Magnetic resonance imaging (MRI) works by using a magnetic field to uniformly align the spin of hydrogen atoms in tissue. The subsequent application of a radiofrequency pulse results in release of energy as hydrogen atoms return to their relaxed state. MRI coils detect the released energy, and computer software processes the data into anatomic images. Exposure to a magnetic field or radiofrequency pulse with MRI has not been linked to the development of cancer. A paramagnetic contrast agent (gadolinium-containing) is injected to enhance vessels. Because MRI does not use radiation, multiple series of images can be obtained. Vessels usually are first imaged in the arterial phase, and subsequently the arterial/venous phase for visualization of the artery and vein together. Additional series of images are acquired to view the vasculature in multiple planes: axial, coronal, and sagittal.

Gadolinium-containing contrast agents used for MRA have several distinct advantages over iodinated contrast agents used for CTA. The incidence of an acute allergic reaction to iodinated contrast is 3%, which is orders of magnitude higher than the 0.07% incidence of allergic reaction to gadolinium contrast. Furthermore, unlike gadolinium contrast agents, iodinated CT contrast agents can induce renal insufficiency even in patients with normal renal function.

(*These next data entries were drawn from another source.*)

-- ==== Sys2Proof/Machine/Flags.lean ====
section
/-! DEFINITION. The status flags (10_state.md R40), the fatal causes (60_exceptions.md R323), and the numeric
functions that decide a flag: rounding shift, saturation, wrap. -/

namespace Sys2Proof.Machine

/-- The bits of `STATUS` (10_state.md R40). -/
inductive Flag where
  | fatal | overrun | s2sat | s3sat | dcovf
deriving DecidableEq, Repr

/-- The bit number of a flag in `STATUS` (10_state.md R40). -/
def Flag.bit : Flag → Nat
  | .fatal => 0
  | .overrun => 1
  | .s2sat => 2
  | .s3sat => 3
  | .dcovf => 4

/-- A flag of `STATUS`. -/
def State.flag (s : State) (f : Flag) : Bool := s.status.getLsbD f.bit

/-- `STATUS.<f> <- 1` when `b`: the flags are sticky, nothing here clears one (10_state.md R40). -/
def State.raiseFlag (s : State) (f : Flag) (b : Bool) : State :=
  { s with status := if b then s.status ||| (1#5 <<< f.bit) else s.status }

/-- `STATUS.FATAL` (10_state.md R40, 60_exceptions.md R322). -/
def State.fatal (s : State) : Bool := s.flag .fatal

/-- The causes of a fatal stop (60_exceptions.md R323). -/
inductive Cause where
  | droppedBlock | badNIn | badNOut | badChmap | badNStages | badS2Dec | badS2Taps | badS2Shr
  | badS3Dec | badS3Taps | badS3Shr | badSpf | badNfb | badCtrl
deriving DecidableEq, Repr

/-- The code of a cause (60_exceptions.md R323). -/
def Cause.code : Cause → BitVec 8
  | .droppedBlock => 0x01
  | .badNIn => 0x10
  | .badNOut => 0x11
  | .badChmap => 0x12
  | .badNStages => 0x13
  | .badS2Dec => 0x14
  | .badS2Taps => 0x15
  | .badS2Shr => 0x16
  | .badS3Dec => 0x17
  | .badS3Taps => 0x18
  | .badS3Shr => 0x19
  | .badSpf => 0x1A
  | .badNfb => 0x1B
  | .badCtrl => 0x1C

/-- The rounding shift `rshr(z, n)` (42_stage23.md R181): add half of the unit shifted out, then floor. -/
def rshr (z : Int) (n : Nat) : Int :=
  if n = 0 then z else (z + 2 ^ (n - 1)) / 2 ^ n

/-- `sat32(z)` (00_scope.md R11, 42_stage23.md R182). -/
def sat32 (z : Int) : Int := max (-2 ^ 31) (min (2 ^ 31 - 1) z)

/-- The clamped output of a stage, and whether clamping changed the value (42_stage23.md R182). -/
def clamp (z : Int) : Word × Bool := (BitVec.ofInt 32 (sat32 z), decide (sat32 z ≠ z))

end Sys2Proof.Machine
end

Gadolinium contrast agents can potentially induce nephrogenic systemic fibrosis (NSF), also called nephrogenic fibrosing dermopathy. However, reports of NSF have been limited to patients with impaired renal function. Patients with an acute kidney injury or chronic severe renal disease (glomerular filtration rate <30 mL/min/1.73 m ² ) are considered most at risk. NSF is a very rare disease, with about 330 cases reported worldwide. Although patients undergoing elective microsurgical free flap are generally healthy and thus are not at significant risk for developing NSF, a creatinine level is drawn preoperatively in patients with a history of hypertension, diabetes, renal disease, or any other indication that renal function may be impaired.

Disadvantages of MRA are contraindication to use with a cardiac pacemaker or in very claustrophobic patients. However, none of the authors’ patients have been excluded from MRA imaging because of these factors. Continuing advances in MRA have decreased the procedure time for a single donor site to as little as 20 minutes and have decreased the actual acquisition scan time to 20 seconds.

MRA is currently the favored modality for preoperative imaging because the authors have found the accuracy to be on par with CTA. With their first MRA protocol developed in 2006, in 50 abdominal flaps, the authors found that the location of the perforating vessel correlated with the intraoperative findings within 1 cm in 100% of the flaps, the relative size (ie, comparing size of one vessel to another for the same patient) of the perforators visualized on MRA correlated with the intraoperative findings in 100% of the flaps, all relatively large perforators visualized on MRA were found at surgery (0% false positive), and intraoperative perforators of significant size were visualized on MRA in 96% of the flaps (4% false negative). By comparison, a study using preoperative CTA on 36 patients found 0% false-positive and 0% false-negative results. Another study using preoperative CTA in 42 patients found one false-positive and one false-negative result. The 2 false-negative results in the authors’ original study were due to inadequate visualization of lateral row perforators secondary to signal interference from the thigh and buttock fat.